■ Task brief: Write out, unaltered, each line from the top of the records below down to the line where "cellMessage .management h" appears, that line included.
━━━━━━━━
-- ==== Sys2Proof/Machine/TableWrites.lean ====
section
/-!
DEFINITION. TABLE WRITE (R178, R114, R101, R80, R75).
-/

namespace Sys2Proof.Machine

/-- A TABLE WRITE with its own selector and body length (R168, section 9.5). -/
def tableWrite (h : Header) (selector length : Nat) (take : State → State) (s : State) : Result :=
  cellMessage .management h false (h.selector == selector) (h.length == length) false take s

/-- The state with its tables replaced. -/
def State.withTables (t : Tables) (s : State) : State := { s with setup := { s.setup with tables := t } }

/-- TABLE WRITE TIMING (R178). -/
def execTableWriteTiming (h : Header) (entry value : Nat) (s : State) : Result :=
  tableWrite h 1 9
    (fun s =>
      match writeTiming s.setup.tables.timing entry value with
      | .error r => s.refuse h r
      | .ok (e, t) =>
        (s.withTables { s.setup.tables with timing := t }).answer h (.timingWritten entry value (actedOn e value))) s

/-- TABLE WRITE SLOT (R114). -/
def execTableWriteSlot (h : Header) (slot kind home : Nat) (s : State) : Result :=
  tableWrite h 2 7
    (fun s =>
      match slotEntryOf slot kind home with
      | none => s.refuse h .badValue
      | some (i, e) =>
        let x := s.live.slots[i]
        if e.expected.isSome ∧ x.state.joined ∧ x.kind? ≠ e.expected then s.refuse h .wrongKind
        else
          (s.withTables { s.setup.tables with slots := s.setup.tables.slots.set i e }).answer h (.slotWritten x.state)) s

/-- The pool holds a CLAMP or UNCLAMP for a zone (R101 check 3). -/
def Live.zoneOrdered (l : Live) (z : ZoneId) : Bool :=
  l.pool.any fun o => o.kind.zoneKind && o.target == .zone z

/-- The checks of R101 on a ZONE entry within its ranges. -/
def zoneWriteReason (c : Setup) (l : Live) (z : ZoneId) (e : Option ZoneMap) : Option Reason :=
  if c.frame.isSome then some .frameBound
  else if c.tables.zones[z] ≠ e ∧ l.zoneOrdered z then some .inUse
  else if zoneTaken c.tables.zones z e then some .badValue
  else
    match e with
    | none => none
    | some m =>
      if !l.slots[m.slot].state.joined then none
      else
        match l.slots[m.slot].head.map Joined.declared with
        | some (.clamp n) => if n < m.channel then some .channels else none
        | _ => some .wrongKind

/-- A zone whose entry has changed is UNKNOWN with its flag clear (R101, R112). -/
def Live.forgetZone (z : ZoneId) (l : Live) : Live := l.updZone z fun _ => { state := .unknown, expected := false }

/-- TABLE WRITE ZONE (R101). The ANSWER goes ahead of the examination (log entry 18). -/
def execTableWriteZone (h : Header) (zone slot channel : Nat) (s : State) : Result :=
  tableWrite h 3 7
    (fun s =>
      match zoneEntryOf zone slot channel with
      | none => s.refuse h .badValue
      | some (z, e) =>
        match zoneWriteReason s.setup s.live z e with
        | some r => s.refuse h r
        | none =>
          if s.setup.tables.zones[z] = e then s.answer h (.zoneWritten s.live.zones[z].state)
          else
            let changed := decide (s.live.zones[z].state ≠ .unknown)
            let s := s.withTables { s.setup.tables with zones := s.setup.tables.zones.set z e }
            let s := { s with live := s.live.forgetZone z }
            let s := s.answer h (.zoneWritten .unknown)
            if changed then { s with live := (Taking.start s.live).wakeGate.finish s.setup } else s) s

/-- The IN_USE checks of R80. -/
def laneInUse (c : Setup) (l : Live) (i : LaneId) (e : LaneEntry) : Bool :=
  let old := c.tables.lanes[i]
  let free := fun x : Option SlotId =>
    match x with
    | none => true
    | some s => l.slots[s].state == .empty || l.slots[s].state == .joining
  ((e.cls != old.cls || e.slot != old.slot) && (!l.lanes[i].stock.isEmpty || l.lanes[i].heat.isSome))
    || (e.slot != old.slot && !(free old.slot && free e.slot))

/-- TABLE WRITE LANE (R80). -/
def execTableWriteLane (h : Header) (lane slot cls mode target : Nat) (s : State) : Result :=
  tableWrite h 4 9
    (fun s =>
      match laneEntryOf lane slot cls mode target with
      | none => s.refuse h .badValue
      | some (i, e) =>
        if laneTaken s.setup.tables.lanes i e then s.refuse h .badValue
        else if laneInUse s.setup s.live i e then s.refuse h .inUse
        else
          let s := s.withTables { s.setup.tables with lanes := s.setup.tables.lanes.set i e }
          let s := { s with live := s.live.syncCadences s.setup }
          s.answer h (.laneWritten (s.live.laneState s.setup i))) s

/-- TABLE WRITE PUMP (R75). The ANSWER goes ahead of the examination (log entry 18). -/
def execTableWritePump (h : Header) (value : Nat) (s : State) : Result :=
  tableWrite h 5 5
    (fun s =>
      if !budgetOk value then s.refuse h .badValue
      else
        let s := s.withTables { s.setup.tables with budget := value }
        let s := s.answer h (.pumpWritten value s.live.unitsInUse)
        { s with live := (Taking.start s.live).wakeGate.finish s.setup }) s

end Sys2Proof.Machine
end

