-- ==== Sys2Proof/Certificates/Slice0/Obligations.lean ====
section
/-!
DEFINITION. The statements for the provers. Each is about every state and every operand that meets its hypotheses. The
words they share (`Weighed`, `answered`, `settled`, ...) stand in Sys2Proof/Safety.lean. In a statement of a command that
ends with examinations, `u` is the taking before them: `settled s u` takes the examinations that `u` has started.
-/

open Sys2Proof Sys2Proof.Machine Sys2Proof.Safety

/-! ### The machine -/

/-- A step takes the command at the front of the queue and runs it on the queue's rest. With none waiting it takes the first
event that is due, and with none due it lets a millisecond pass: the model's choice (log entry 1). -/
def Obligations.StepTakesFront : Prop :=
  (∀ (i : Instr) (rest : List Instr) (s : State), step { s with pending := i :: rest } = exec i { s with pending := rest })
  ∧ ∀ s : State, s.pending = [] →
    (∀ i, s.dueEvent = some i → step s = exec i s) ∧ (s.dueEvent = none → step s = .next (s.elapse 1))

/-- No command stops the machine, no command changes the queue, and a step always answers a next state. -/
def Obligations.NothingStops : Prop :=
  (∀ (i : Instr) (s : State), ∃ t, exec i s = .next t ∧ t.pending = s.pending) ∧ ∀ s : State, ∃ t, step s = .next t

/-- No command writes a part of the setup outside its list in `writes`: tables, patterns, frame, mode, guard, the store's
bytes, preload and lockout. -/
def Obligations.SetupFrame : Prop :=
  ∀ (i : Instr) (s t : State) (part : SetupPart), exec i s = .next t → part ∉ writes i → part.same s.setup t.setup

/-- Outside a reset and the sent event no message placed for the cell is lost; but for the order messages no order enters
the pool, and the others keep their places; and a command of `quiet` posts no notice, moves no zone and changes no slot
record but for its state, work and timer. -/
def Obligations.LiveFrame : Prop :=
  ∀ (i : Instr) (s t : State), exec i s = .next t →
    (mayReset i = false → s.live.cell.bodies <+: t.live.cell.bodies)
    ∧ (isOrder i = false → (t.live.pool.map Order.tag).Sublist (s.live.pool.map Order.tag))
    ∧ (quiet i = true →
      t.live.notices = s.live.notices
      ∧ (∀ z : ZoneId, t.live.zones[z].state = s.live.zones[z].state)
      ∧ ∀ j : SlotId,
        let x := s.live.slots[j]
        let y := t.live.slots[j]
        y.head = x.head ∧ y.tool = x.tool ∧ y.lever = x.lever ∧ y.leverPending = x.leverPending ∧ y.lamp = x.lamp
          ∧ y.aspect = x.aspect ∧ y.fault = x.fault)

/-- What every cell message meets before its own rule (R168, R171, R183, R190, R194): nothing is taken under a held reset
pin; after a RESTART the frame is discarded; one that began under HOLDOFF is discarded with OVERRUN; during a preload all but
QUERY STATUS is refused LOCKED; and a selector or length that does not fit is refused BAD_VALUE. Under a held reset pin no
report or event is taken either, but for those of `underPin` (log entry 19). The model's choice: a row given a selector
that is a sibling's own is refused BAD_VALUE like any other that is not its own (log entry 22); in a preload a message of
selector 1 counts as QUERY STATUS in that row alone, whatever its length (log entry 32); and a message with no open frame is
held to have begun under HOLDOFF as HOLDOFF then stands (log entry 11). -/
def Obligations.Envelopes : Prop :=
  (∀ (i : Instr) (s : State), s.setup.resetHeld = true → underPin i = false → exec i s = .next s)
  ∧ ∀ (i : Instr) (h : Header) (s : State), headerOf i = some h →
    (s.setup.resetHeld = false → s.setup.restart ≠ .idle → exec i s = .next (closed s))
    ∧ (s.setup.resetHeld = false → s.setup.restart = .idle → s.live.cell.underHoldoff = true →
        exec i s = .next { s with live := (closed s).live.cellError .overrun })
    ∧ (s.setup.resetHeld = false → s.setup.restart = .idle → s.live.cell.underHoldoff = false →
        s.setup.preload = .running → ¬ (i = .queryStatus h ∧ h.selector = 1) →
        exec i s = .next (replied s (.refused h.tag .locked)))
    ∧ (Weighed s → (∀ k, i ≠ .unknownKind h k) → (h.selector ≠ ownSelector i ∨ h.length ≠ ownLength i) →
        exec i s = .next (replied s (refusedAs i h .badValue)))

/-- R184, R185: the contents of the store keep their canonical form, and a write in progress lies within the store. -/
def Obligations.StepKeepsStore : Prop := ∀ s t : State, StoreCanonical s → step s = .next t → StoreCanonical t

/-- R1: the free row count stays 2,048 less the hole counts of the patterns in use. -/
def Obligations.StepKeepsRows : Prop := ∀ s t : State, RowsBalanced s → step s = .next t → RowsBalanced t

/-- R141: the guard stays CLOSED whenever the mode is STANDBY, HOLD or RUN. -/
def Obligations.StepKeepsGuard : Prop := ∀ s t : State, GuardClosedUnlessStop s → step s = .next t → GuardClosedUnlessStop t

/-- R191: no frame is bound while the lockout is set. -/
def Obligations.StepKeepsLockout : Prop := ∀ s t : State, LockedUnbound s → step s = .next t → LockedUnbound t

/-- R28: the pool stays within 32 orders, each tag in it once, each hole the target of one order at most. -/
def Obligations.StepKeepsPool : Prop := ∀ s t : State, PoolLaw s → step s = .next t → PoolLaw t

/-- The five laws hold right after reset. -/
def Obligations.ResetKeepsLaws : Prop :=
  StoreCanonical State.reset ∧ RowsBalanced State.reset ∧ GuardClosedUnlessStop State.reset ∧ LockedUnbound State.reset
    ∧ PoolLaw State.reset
━━━━━━━━
■ Finished exercise:
-- ==== Sys2Proof/Machine/TableWrites.lean ====
section
/-!
DEFINITION. TABLE WRITE (R178, R114, R101, R80, R75).
-/

namespace Sys2Proof.Machine

/-- A TABLE WRITE with its own selector and body length (R168, section 9.5). -/
def tableWrite (h : Header) (selector length : Nat) (take : State → State) (s : State) : Result :=
  cellMessage .management h false (h.selector == selector) (h.length == length) false take s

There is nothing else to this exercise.